C Spire Corporate Blog

Gameday means ‘go time’ for the C Spire network

Written by Jim Beaugez | Nov 30, 2021 4:59:31 PM

Nothing swells a southern college town’s pride and population like a home football game in the fall. But riding shotgun with those tens of thousands of fans is a bevy of mobile devices that all need to connect to a wireless network.

Maybe you’ve never stopped to wonder how it all just seems to … happen. What seems like magic is the result of ongoing studies of wireless consumer habits and continually optimizing cell sites to follow—and even anticipate—consumer demand.

When fans arrive at Vaught-Hemingway Stadium at Ole Miss in Oxford, a massive, ultra-high capacity cell site covers them in the Grove, the Circle and wherever they park their coolers. Forty-eight small-cell sites handle the spillover coverage at Mississippi State’s Davis-Wade Stadium in Starkville, and another 13 distributed around the Junction serve tailgaters.
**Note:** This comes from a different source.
-- ==== Sys2Proof/Syntax.lean ====
section
/-! DEFINITION. The instruction type: one constructor per row of the table of operations and events. -/

namespace Sys2Proof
In Hattiesburg, a high-capacity, on-campus cell site blankets M.M. Roberts Stadium at Southern Miss, better known as “The Rock.”

While these installations will post your videos and pics to Instagram in a flash, they’re also part of a battery of temporary and permanent cell solutions that make C Spire a transparent and reliable part of the gameday experience.

On October 30, when Mississippi Valley State University hosted the Deion Sanders-coached rival Jackson State University, C Spire anticipated a need for additional cell capacity and delivered a COLT before the GOAT, Mr. Prime Time himself, came to town. Also known as a Cell On Light Truck, crews parked the vehicle on campus prior to the game, where it will remain through the football season to process spillover from the main cell site just a few miles away.

“It took on some major traffic,” says Mitchell Jordan, director of RF Engineering and Design at C Spire. “College football games are about 3.5 hours long with only about 12 minutes of actual between-the-whistle playing time. That results in a lot of screen time where attendees are checking scores, watching other games and scrolling on social media.”

In Starkville, the annual Bulldog Bash festival brings an average of 35,000 revelers to the downtown district for concerts, a market and more. The 2021 edition, held November 5, featured a “battle of the bands” competition and a headlining set from country artist Hardy that packed University Drive for several blocks.

While a main cell site is located within the immediate area, C Spire brought a COW (Cell On Wheels) on a pull-behind trailer, the same type used when towers are damaged in hurricanes and tornadoes, to make sure calls, texts and posts went through without a hitch. Whereas the COLT has an antenna that can raise 60-70 feet in height, the COW’s antenna can reach 100 feet, which is the lower range of a permanent tower.

Jordan says the company’s local crews are able to anticipate periods of increased wireless usage and respond with purpose-built COLTs and COWs based on the individual need and what spectrum assets are already in the market.

“Any time you have large concentrations of people in an area, such as a major sporting or music event, wireless usage for that space spikes,” Jordan says. “As we calculate the wireless need, our engineers determine how high the antennas need to go and what solution works best to serve those areas. Since permanent towers cover broad areas, we can come into a market and add temporary capacity without anyone knowing the difference—and that is the goal.”

Over the next three years, C Spire is investing more than a billion dollars into strengthening and expanding its wireless network. In 2021 alone, that meant adding 250-plus new 5G cell sites with self-healing artificial intelligence (AI) built into the C Spire network.